● **Information supplied**
========================
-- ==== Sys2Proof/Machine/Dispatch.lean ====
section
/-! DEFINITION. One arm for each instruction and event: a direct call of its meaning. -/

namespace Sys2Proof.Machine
========================
● **Work to complete**
Each line of the data should be transcribed exactly.

● **Output for this exercise**
-- ==== Sys2Proof/Machine/Dispatch.lean ====
section
/-! DEFINITION. One arm for each instruction and event: a direct call of its meaning. -/

namespace Sys2Proof.Machine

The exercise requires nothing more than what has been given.